Из-за недостатка информации я немного помешалась на происхождении и именах. Когда мне было четыре года, у нас появилась кошка, симпатичная малютка черепахового окраса. Мне разрешили дать ей имя. Я назвала ее Джейн. Она примиряла меня с действительностью, хотя впоследствии я поняла, что это «кошачье» имя столь же мало ей подходило, как мое «человечье» – мне. (Разве кошек зовут Джейн?) На протяжении многих лет я мечтала, чтобы у меня была фамилия Смит. Она казалась мне замечательной, прекрасной фамилией, которую никто никогда не произнесет и не напишет неправильно. И никто никогда не будет спрашивать, откуда я родом.

«Анна Каренина» попалась мне лет в двенадцать или тринадцать. Кажется, я купила ее в благотворительном магазине в середине 1980-х. Это было старое издание из серии Penguin Classic. На обложке была картина, которая часто используется как «портрет» Анны Карениной, – «Неизвестная» Ивана Крамского (1883). Мне очень понравился портрет, но книжку я купила из-за названия. Каренина. Фамилия одновременно простая и такая, какую не сразу решишься произнести. Я знала, что иногда ее произносят как «Carry Nina», но правильно – «Кар-рэй-ни-на», с ударением на «рэй». Я просто влюбилась в ее фамилию. А потом – в ее лицо. Не успела я увидеть эту поразительную женщину, ее бархатное пальто, алебастровую кожу, отороченный мехом берет и налет таинственности, как мое прыщеватое, пухлое, неуверенное в себе подростковое «я» подумало: «Это то самое „я“, которое я искала. Точно не немецкое, не голландское и не южноафриканское. Но почему бы не русское?» Этой мимолетной мысли было суждено изменить все течение моей жизни.
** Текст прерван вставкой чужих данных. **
/-! ### `writePay` -/

@[simp] theorem writePay_cfg (a : Nat) (v : Word) : (s.writePay a v).cfg = s.cfg := rfl
@[simp] theorem writePay_arg (a : Nat) (v : Word) : (s.writePay a v).arg = s.arg := rfl
@[simp] theorem writePay_data (a : Nat) (v : Word) : (s.writePay a v).data = s.data := rfl
@[simp] theorem writePay_result (a : Nat) (v : Word) : (s.writePay a v).result = s.result := rfl
@[simp] theorem writePay_errs (a : Nat) (v : Word) : (s.writePay a v).errs = s.errs := rfl
@[simp] theorem writePay_treeValid (a : Nat) (v : Word) : (s.writePay a v).treeValid = s.treeValid := rfl
@[simp] theorem writePay_codeValid (a : Nat) (v : Word) : (s.writePay a v).codeValid = s.codeValid := rfl
@[simp] theorem writePay_heapLive (a : Nat) (v : Word) : (s.writePay a v).heapLive = s.heapLive := rfl
@[simp] theorem writePay_root (a : Nat) (v : Word) : (s.writePay a v).root = s.root := rfl
@[simp] theorem writePay_nnode (a : Nat) (v : Word) : (s.writePay a v).nnode = s.nnode := rfl
@[simp] theorem writePay_heapn (a : Nat) (v : Word) : (s.writePay a v).heapn = s.heapn := rfl
@[simp] theorem writePay_bitcnt (a : Nat) (v : Word) : (s.writePay a v).bitcnt = s.bitcnt := rfl
@[simp] theorem writePay_rdpos (a : Nat) (v : Word) : (s.writePay a v).rdpos = s.rdpos := rfl
@[simp] theorem writePay_freq (a : Nat) (v : Word) : (s.writePay a v).freq = s.freq := rfl
@[simp] theorem writePay_node (a : Nat) (v : Word) : (s.writePay a v).node = s.node := rfl
@[simp] theorem writePay_heap (a : Nat) (v : Word) : (s.writePay a v).heap = s.heap := rfl
@[simp] theorem writePay_code (a : Nat) (v : Word) : (s.writePay a v).code = s.code := rfl
@[simp] theorem writePay_resets (a : Nat) (v : Word) : (s.writePay a v).resets = s.resets := rfl
@[simp] theorem writePay_bus (a : Nat) (v : Word) : (s.writePay a v).bus = s.bus := rfl
@[simp] theorem writePay_responses (a : Nat) (v : Word) : (s.writePay a v).responses = s.responses := rfl

/-! ### `newNode` -/

@[simp] theorem newNode_cfg (x : Node) : (s.newNode x).cfg = s.cfg := rfl
@[simp] theorem newNode_arg (x : Node) : (s.newNode x).arg = s.arg := rfl
@[simp] theorem newNode_data (x : Node) : (s.newNode x).data = s.data := rfl
@[simp] theorem newNode_result (x : Node) : (s.newNode x).result = s.result := rfl
@[simp] theorem newNode_errs (x : Node) : (s.newNode x).errs = s.errs := rfl
@[simp] theorem newNode_treeValid (x : Node) : (s.newNode x).treeValid = s.treeValid := rfl
@[simp] theorem newNode_codeValid (x : Node) : (s.newNode x).codeValid = s.codeValid := rfl
@[simp] theorem newNode_heapLive (x : Node) : (s.newNode x).heapLive = s.heapLive := rfl
@[simp] theorem newNode_root (x : Node) : (s.newNode x).root = s.root := rfl
@[simp] theorem newNode_nnode (x : Node) : (s.newNode x).nnode = s.nnode + 1 := rfl
@[simp] theorem newNode_heapn (x : Node) : (s.newNode x).heapn = s.heapn := rfl
@[simp] theorem newNode_bitcnt (x : Node) : (s.newNode x).bitcnt = s.bitcnt := rfl
@[simp] theorem newNode_rdpos (x : Node) : (s.newNode x).rdpos = s.rdpos := rfl
@[simp] theorem newNode_freq (x : Node) : (s.newNode x).freq = s.freq := rfl
@[simp] theorem newNode_node (x : Node) : (s.newNode x).node = tableSet s.node s.nnode.toNat x := rfl
@[simp] theorem newNode_heap (x : Node) : (s.newNode x).heap = s.heap := rfl
@[simp] theorem newNode_code (x : Node) : (s.newNode x).code = s.code := rfl
@[simp] theorem newNode_pay (x : Node) : (s.newNode x).pay = s.pay := rfl
@[simp] theorem newNode_resets (x : Node) : (s.newNode x).resets = s.resets := rfl
@[simp] theorem newNode_bus (x : Node) : (s.newNode x).bus = s.bus := rfl
@[simp] theorem newNode_responses (x : Node) : (s.newNode x).responses = s.responses := rfl

/-! ### `heapInsert` -/

@[simp] theorem heapInsert_cfg (h : Handle) : (s.heapInsert h).cfg = s.cfg := rfl
@[simp] theorem heapInsert_arg (h : Handle) : (s.heapInsert h).arg = s.arg := rfl
@[simp] theorem heapInsert_data (h : Handle) : (s.heapInsert h).data = s.data := rfl
@[simp] theorem heapInsert_result (h : Handle) : (s.heapInsert h).result = s.result := rfl
@[simp] theorem heapInsert_errs (h : Handle) : (s.heapInsert h).errs = s.errs := rfl
@[simp] theorem heapInsert_treeValid (h : Handle) : (s.heapInsert h).treeValid = s.treeValid := rfl
@[simp] theorem heapInsert_codeValid (h : Handle) : (s.heapInsert h).codeValid = s.codeValid := rfl
@[simp] theorem heapInsert_heapLive (h : Handle) : (s.heapInsert h).heapLive = s.heapLive := rfl
@[simp] theorem heapInsert_root (h : Handle) : (s.heapInsert h).root = s.root := rfl
@[simp] theorem heapInsert_nnode (h : Handle) : (s.heapInsert h).nnode = s.nnode := rfl
@[simp] theorem heapInsert_heapn (h : Handle) : (s.heapInsert h).heapn = s.heapn + 1 := rfl
@[simp] theorem heapInsert_bitcnt (h : Handle) : (s.heapInsert h).bitcnt = s.bitcnt := rfl
@[simp] theorem heapInsert_rdpos (h : Handle) : (s.heapInsert h).rdpos = s.rdpos := rfl
@[simp] theorem heapInsert_freq (h : Handle) : (s.heapInsert h).freq = s.freq := rfl
@[simp] theorem heapInsert_node (h : Handle) : (s.heapInsert h).node = s.node := rfl
@[simp] theorem heapInsert_code (h : Handle) : (s.heapInsert h).code = s.code := rfl
@[simp] theorem heapInsert_pay (h : Handle) : (s.heapInsert h).pay = s.pay := rfl
@[simp] theorem heapInsert_resets (h : Handle) : (s.heapInsert h).resets = s.resets := rfl
@[simp] theorem heapInsert_bus (h : Handle) : (s.heapInsert h).bus = s.bus := rfl
@[simp] theorem heapInsert_responses (h : Handle) : (s.heapInsert h).responses = s.responses := rfl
Кем была модель Крамского, неизвестно, и, чтобы защитить покрасневшие щеки моего двенадцатилетнего «я», мы не будем останавливаться на том факте, что она, скорее всего, была проституткой. В 1873 году художник написал портрет Толстого, когда тот только начинал работать над романом. Хотя Крамской никогда не утверждал, что писал портрет Анны Карениной, вполне возможно, что роман к тому моменту он прочел и, работая над портретом, представлял именно ее. Но мы не можем быть уверенными, что это она. Тем не менее показательно, что увидеть Анну Каренину в этом портрете хотели многие. Мы хотим, чтобы Незнакомка была настоящей. Особенно те из нас, кто хочет ею быть.
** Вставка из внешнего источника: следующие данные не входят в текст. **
-- ==== Sys2Proof/Tests/Slice0.lean ====
section
/-! SUPPORT. Tests of the model against the spec's own worked examples (files 30, 95 and 96 of spec/, named at
each test), the smoke test of WellFormed, and for each statement with hypotheses a witness that meets them. -/

namespace Sys2Proof.Tests

open Sys2Proof Sys2Proof.Machine

/-! ## WellFormed: each check refuses an ill-formed term -/

theorem test_wellFormed_refuses_pput_zero : (Instr.pput 0).wellFormed = false := by decide
theorem test_wellFormed_refuses_pput_33 : (Instr.pput 33).wellFormed = false := by decide
theorem test_wellFormed_refuses_uget_zero : (Instr.uget 0).wellFormed = false := by decide
theorem test_wellFormed_refuses_uget_33 : (Instr.uget 33).wellFormed = false := by decide
theorem test_wellFormed_accepts_ends : (Instr.pput 1).wellFormed && (Instr.uget 32).wellFormed = true := by decide

/-! ## Decode: the words of R97 and of 95_test_vectors.md section 2, written out -/

/-- R97, one word for every constructor. -/
theorem test_decode_every_command :
    [0x00000000, 0x10000000, 0x11000061, 0x20000000, 0x21000000, 0x22000000, 0x23000000, 0x30000000, 0x40000000,
      0x41000800, 0x42000062, 0x50000000, 0x51000200, 0x52000000, 0xFF000000].map (decodeTableWord 32) =
    [some .nop, some .fclr, some (.facc 0x61), some .tinit, some .tmerge, some .tfin, some .tbuild, some .cgen,
      some .prst, some (.pput 9), some (.psym 0x62), some .urst, some (.uget 3), some .usym, some .srst] := by
  decide

/-- R91: OPC 0x41 = 01000001, Z = 00000000000, NM1 = 11111, SYM = 00000000, bit by bit. -/
theorem test_decode_pput_bits : decode 0b01000001000000000001111100000000 = .ok (.pput 32) := by decide
/-- R91: OPC 0x51 = 01010001, NM1 = 00000. -/
theorem test_decode_uget_bits : decode 0b01010001000000000000000000000000 = .ok (.uget 1) := by decide
/-- R91: OPC 0x42 = 01000010, SYM = 11111111. -/
theorem test_decode_psym_bits : decode 0b01000010000000000000000011111111 = .ok (.psym 0xFF) := by decide

/-- 95_test_vectors.md section 2: the words marked illegal. -/
theorem test_decode_illegal_words :
    [0x00000001, 0x01000000, 0x10000001, 0x11000100, 0x11002000, 0x11800061, 0x12000000, 0x1F000000, 0x20001000,
      0x24000000, 0x31000000, 0x41002000, 0x41000001, 0x41010000, 0x42000162, 0x43000000, 0x51001F01, 0x52000100,
      0x53000000, 0x80000000, 0xFE000000, 0xFF0000FF, 0xFFFFFFFF].all
      (fun w => (decodeTableWord 32 w).isNone) = true := by decide

theorem test_decode_names_the_rejection :
    decode 0x24000000 = .error (.unknownOpcode 0x24) ∧ decode 0x10000001 = .error (.reservedBits 0x10) := by decide

/-- No two rows of R93 overlap: two patterns differ in a bit that both masks cover. -/
theorem test_rows_pairwise_disjoint :
    opTable.Pairwise (fun r q => (r.pattern ^^^ q.pattern) &&& r.mask &&& q.mask ≠ 0) := by decide

/-! ## Small states, from the worked example "aabbbc" (95_test_vectors.md section 1.1 and T1) -/

/-- The state after one CMD write of `w`. -/
def after (w : Word) (s : State) : State :=
  match step { s with bus := [.txn (.write 0x04 w)] } with
  | .next t => t
  | .fault _ => s
  | .refused _ => s

/-- FREQ a = 2, b = 3, c = 1. -/
def counted : State := ((State.reset.setFreq 0x61 2).setFreq 0x62 3).setFreq 0x63 1

def leafA : Node := ⟨true, 0x61, 2, NIL, NIL⟩
def leafB : Node := ⟨true, 0x62, 3, NIL, NIL⟩
def leafC : Node := ⟨true, 0x63, 1, NIL, NIL⟩

/-- The arena holding the nodes of a list from handle 0 on. -/
def arenaOf (xs : List Node) : Vector Node 511 :=
  ⟨((xs ++ List.replicate 511 Node.empty).take 511).toArray, by
    rw [List.size_toArray, List.length_take, List.length_append, List.length_replicate]; omega⟩

/-- The heap table holding the handles of a list from position 0 on. -/
def heapOf (hs : List Handle) : Vector Handle 256 :=
  (hs.zipIdx).foldl (fun t x => tableSet t x.2 x.1) (Vector.replicate 256 NIL)

/-- T1 after TINIT. -/
def begun : State :=
  { counted with
    node := arenaOf [leafA, leafB, leafC], nnode := 3, heap := heapOf [2, 1, 0], heapn := 3, heapLive := true }

/-- T1 after two TMERGE. -/
def merged : State :=
  { counted with
    node := arenaOf [leafA, leafB, leafC, ⟨false, 0, 3, 2, 0⟩, ⟨false, 0, 6, 1, 3⟩], nnode := 5,
    heap := heapOf [4], heapn := 1, heapLive := true }

/-- T1 after TFIN. -/
def built : State :=
  { counted with
    node := arenaOf [leafA, leafB, leafC, ⟨false, 0, 3, 2, 0⟩, ⟨false, 0, 6, 1, 3⟩], nnode := 5,
    root := 4, treeValid := true }

/-- T1 after CGEN: a = "11", b = "0", c = "10". -/
def coded : State :=
  { built with
    code := tableSet (tableSet (tableSet (Vector.replicate 256 CodeEntry.absent) 0x61 ⟨true, 2, 3⟩)
      0x62 ⟨true, 1, 0⟩) 0x63 ⟨true, 2, 2⟩
    codeValid := true }

/-- T2 after TINIT: one leaf, a = 4. -/
def lone : State :=
  { State.reset.setFreq 0x61 4 with
    node := arenaOf [⟨true, 0x61, 4, NIL, NIL⟩], nnode := 1, heap := heapOf [0], heapn := 1, heapLive := true }

/-- The payload of "aabbbc": F1 00, 9 bits, beside the tree T1. -/
def loaded : State := { built with pay := [(0, 0xF1), (1, 0x00), (2, 0x00), (3, 0x00)], bitcnt := 9 }

/-! ## At most two small tests a command -/

/-- 95_test_vectors.md section 3.6 (R180): NOP clears RESULT and not ERRS. -/
theorem test_nop :
    let t := after 0x00000000 { State.reset with result := 0x10, errs := 0x00030004 }
    t.result = 0 ∧ t.errs = 0x00030004 := by decide

/-- F6. -/
theorem test_fclr : let t := after 0x10000000 counted; t.freqAt 0x62 = 0 ∧ t.result = 0 := by decide +kernel

/-- F3: the last increment that fits. -/
theorem test_facc :
    let t := after 0x11000041 (State.reset.setFreq 0x41 0xFFFFFFFE)
    t.freqAt 0x41 = 0xFFFFFFFF ∧ t.result = 0 := by decide +kernel
/-- F4: CountOverflow. -/
theorem test_facc_overflow :
    let t := after 0x11000041 (State.reset.setFreq 0x41 0xFFFFFFFF)
    t.freqAt 0x41 = 0xFFFFFFFF ∧ t.result = 0x12 ∧ t.errs = 0x00040000 := by decide +kernel

/-- T1: leaves in ascending symbol order, the lightest on top of the heap. -/
theorem test_tinit :
    let t := after 0x20000000 counted
    (t.heapAt 0, t.heapAt 1, t.heapAt 2, t.heapAt 3) = (2, 1, 0, NIL) ∧ t.nodeAt 2 = leafC := by decide +kernel

/-- T1: the first merge takes c then a. -/
theorem test_tmerge :
    let t := after 0x21000000 begun
    t.nodeAt 3 = ⟨false, 0, 3, 2, 0⟩ ∧ (t.heapAt 0, t.heapAt 1, t.heapAt 2) = (1, 3, NIL) := by decide +kernel
/-- T1: a third merge has nothing to merge with. -/
theorem test_tmerge_one_left :
    let t := after 0x21000000 merged; t.result = 0x11 ∧ t.errs = 0x00020000 := by decide +kernel

/-- T1. -/
theorem test_tfin : let t := after 0x22000000 merged; t.root = 4 ∧ t.heapAt 0 = NIL := by decide +kernel
/-- T2: the wrapper. -/
theorem test_tfin_wrapper :
    let t := after 0x22000000 lone; t.nodeAt 1 = ⟨false, 0, 4, 0, NIL⟩ ∧ t.root = 1 := by decide +kernel

/-- T4 "abcc": the tie at weight 2 goes to the lower handle. -/
theorem test_tbuild :
    let t := after 0x23000000 (((State.reset.setFreq 0x61 1).setFreq 0x62 1).setFreq 0x63 2)
    t.root = 4 ∧ t.nodeAt 4 = ⟨false, 0, 4, 2, 3⟩ := by decide +kernel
Это желание сложно назвать достойным – к тому же оно в любом случае обречено на провал. Прочитав роман первый раз, я некоторое время сходила с ума по густым ресницам Анны Карениной. Толстой обожал мелкие детали женского лица. Он пишет, что серые глаза Анны казались темными от густых ресниц. Вдохновившись образом этой завораживающей красоты, я стала пользоваться щипчиками для завивки ресниц, чтобы достичь похожего эффекта. Если вы никогда не видели щипчики для завивки ресниц, то они похожи на миниатюрный средневековый пыточный инструмент и требуют хороших навыков и большого внимания. Как-то за этим занятием я отвлеклась и чихнула. В результате я выдрала себе все ресницы с одной стороны и долго смотрела на мир с прищуром на один глаз. Ресницы восстановились через год. Гораздо позже я выяснила, что в одном из ранних черновиков Толстой одарил Анну пушком над верхней губой. С этим мне было бы проще – и совсем не так больно, как при случайном удалении ресниц. У Лизы в «Войне и мире» тоже были усики. А у Толстого явно был фетиш.

Перейти на страницу:

Похожие книги

Комментарий к роману А. С. Пушкина «Евгений Онегин»
Комментарий к роману А. С. Пушкина «Евгений Онегин»
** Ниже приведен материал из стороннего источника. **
theorem r2OnWord_of_accepted {cfg : Config} {r : R2Run} {d : BitVec 24} (hd : hamDecode cfg r.w = some d)
    (hcap : r.dec.n.toNat + 3 ≤ r2BufMax) :
    r2OnWord cfg r = some (
      if (r.dec.withWord cfg d).n < (r.dec.withWord cfg d).total then { r with dec := r.dec.withWord cfg d }
      else r2Leave (.ready (r.dec.withWord cfg d).total (BitVec.ofNat 16 ((r.dec.withWord cfg d).buf.getU 8 6)))
        { r with dec := r.dec.withWord cfg d }) := by
  simp only [r2OnWord, hd, if_pos hcap]
  exact (apply_ite some _ _ _).symm

theorem r2OnWord_of_no_room {cfg : Config} {r : R2Run} {d : BitVec 24} (hd : hamDecode cfg r.w = some d)
    (hcap : ¬ r.dec.n.toNat + 3 ≤ r2BufMax) : r2OnWord cfg r = none := by
  simp only [r2OnWord, hd, if_neg hcap]

/-- What a complete word while Synced does (R177 to R180). -/
theorem r2OnWord_cases (cfg : Config) (r : R2Run) (hp : r.dec.phase ≠ 0#2) (hn : r.nbit = 0#5) :
    (r2OnWord cfg r = none ∧ r2BufMax < r.dec.n.toNat + 3) ∨
    (∃ r', r2OnWord cfg r = some r' ∧ R2Effect cfg r r' ∧ r'.Quiet 20) := by
  obtain ⟨x, w, nbit, o⟩ := r
  obtain rfl : nbit = 0#5 := hn
  cases hd : hamDecode cfg w with
  | none => exact .inr ⟨_, r2OnWord_of_rejected hd, .rejected _ hp, quiet_of_left rfl (by omega)⟩
  | some d =>
    by_cases hcap : x.n.toNat + 3 ≤ r2BufMax
    · refine .inr ⟨_, r2OnWord_of_accepted hd hcap, ?_⟩
      split
      · next hlt => exact ⟨.word _ _ d hp hcap (show (0#5).toNat < 30 by decide) hlt, quiet_of_synced hp (by omega)⟩
      · next hlt => exact ⟨.complete _ d hp hcap hlt, quiet_of_left rfl (by omega)⟩
    · exact .inl ⟨r2OnWord_of_no_room hd hcap, by simpa using hcap⟩

/-- What one bit does (R171, R175 to R180): it completes no word; or it does, and the next bits do not; or the buffer has
no room. -/
theorem r2OnBit_cases (cfg : Config) (bit : Bool) (r : R2Run) :
    (∃ w nbit, r2OnBit cfg bit r = some { r with w := w, nbit := nbit } ∧
      (r.dec.phase = 0#2 → nbit = r.nbit) ∧ (r.dec.phase ≠ 0#2 → nbit.toNat < 30)) ∨
    (∃ r', r2OnBit cfg bit r = some r' ∧ R2Effect cfg r r' ∧ r'.Quiet 20) ∨
    (r2OnBit cfg bit r = none ∧ r.dec.phase ≠ 0#2 ∧ r2BufMax < r.dec.n.toNat + 3) := by
  unfold r2OnBit
  dsimp only
  by_cases hp : r.dec.phase = 0#2
  · rw [if_pos hp]
    unfold r2OnSearch
    dsimp only
    split
    · next hpre =>
      split
      · next d hd =>
        exact .inr (.inl ⟨_, rfl, .synced _ _ _ d hp (by decide) hpre hd, quiet_of_synced phase_one_ne_zero (by omega)⟩)
      · exact .inl ⟨_, r.nbit, rfl, fun _ => rfl, fun h => absurd hp h⟩
    · exact .inl ⟨_, r.nbit, rfl, fun _ => rfl, fun h => absurd hp h⟩
  · rw [if_neg hp]
    split
    · next hn =>
      refine .inl ⟨_, _, rfl, fun h => absurd h hp, fun _ => ?_⟩
      rw [BitVec.toNat_add]
      exact (Nat.mod_le _ _).trans_lt hn
    · rcases r2OnWord_cases cfg { r with w := r2Shift r.w bit, nbit := 0#5 } hp rfl with ⟨h, hcap⟩ | ⟨r', h, heff, hq⟩
      · exact .inr (.inr ⟨h, hp, hcap⟩)
      · exact .inr (.inl ⟨r', h, heff.after_shift (fun h => absurd h hp) (fun _ => by decide), hq⟩)

/-! ### What a byte can do -/

/-- The bits of a byte: one effect, or no room in the buffer. -/
theorem r2OnBits_cases (cfg : Config) (bits : List Bool) (r : R2Run) (hlen : bits.length ≤ 6) :
    (∃ r', r2OnBits cfg bits r = some r' ∧ R2Effect cfg r r') ∨
    (r2OnBits cfg bits r = none ∧ r.dec.phase ≠ 0#2 ∧ r2BufMax < r.dec.n.toNat + 3) := by
  induction bits generalizing r with
  | nil => exact .inl ⟨r, rfl, .shifted r.w r.nbit (fun _ => rfl) fun _ h => h⟩
  | cons bit bits ih =>
    have hlen' : bits.length ≤ 5 := Nat.le_of_succ_le_succ hlen
    rcases r2OnBit_cases cfg bit r with ⟨w, nbit, hbit, h0, h1⟩ | ⟨r', hbit, heff, hquiet⟩ | ⟨hbit, hroom⟩
    · simp only [r2OnBits, hbit]
      rcases ih { r with w := w, nbit := nbit } (by omega) with ⟨r', h, heff⟩ | hnone
      · exact .inl ⟨r', h, heff.after_shift h0 h1⟩
      · exact .inr hnone
    · simp only [r2OnBits, hbit]
      have hquiet' : r'.Quiet bits.length :=
        ⟨fun hp => (Nat.mul_le_mul_left _ (Nat.pow_le_pow_right (by omega) (by omega))).trans (hquiet.1 hp),
          fun hp => by have := hquiet.2 hp; omega⟩
      obtain ⟨w, nbit, h, h0, h1⟩ := r2OnBits_of_quiet (cfg := cfg) hquiet'
      exact .inl ⟨_, h, heff.before_shift h0 h1⟩
    · simp only [r2OnBits, hbit]
      exact .inr ⟨trivial, hroom⟩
Это первая публикация русского перевода знаменитого «Комментария» В В Набокова к пушкинскому роману. Издание на английском языке увидело свет еще в 1964 г. и с тех пор неоднократно переиздавалось.Набоков выступает здесь как филолог и литературовед, человек огромной эрудиции, великолепный знаток быта и культуры пушкинской эпохи. Набоков-комментатор полон неожиданностей: он то язвительно-насмешлив, то восторженно-эмоционален, то рассудителен и предельно точен.В качестве приложения в книгу включены статьи Набокова «Абрам Ганнибал», «Заметки о просодии» и «Заметки переводчика». В книге представлено факсимильное воспроизведение прижизненного пушкинского издания «Евгения Онегина» (1837) с примечаниями самого поэта.Издание представляет интерес для специалистов — филологов, литературоведов, переводчиков, преподавателей, а также всех почитателей творчества Пушкина и Набокова.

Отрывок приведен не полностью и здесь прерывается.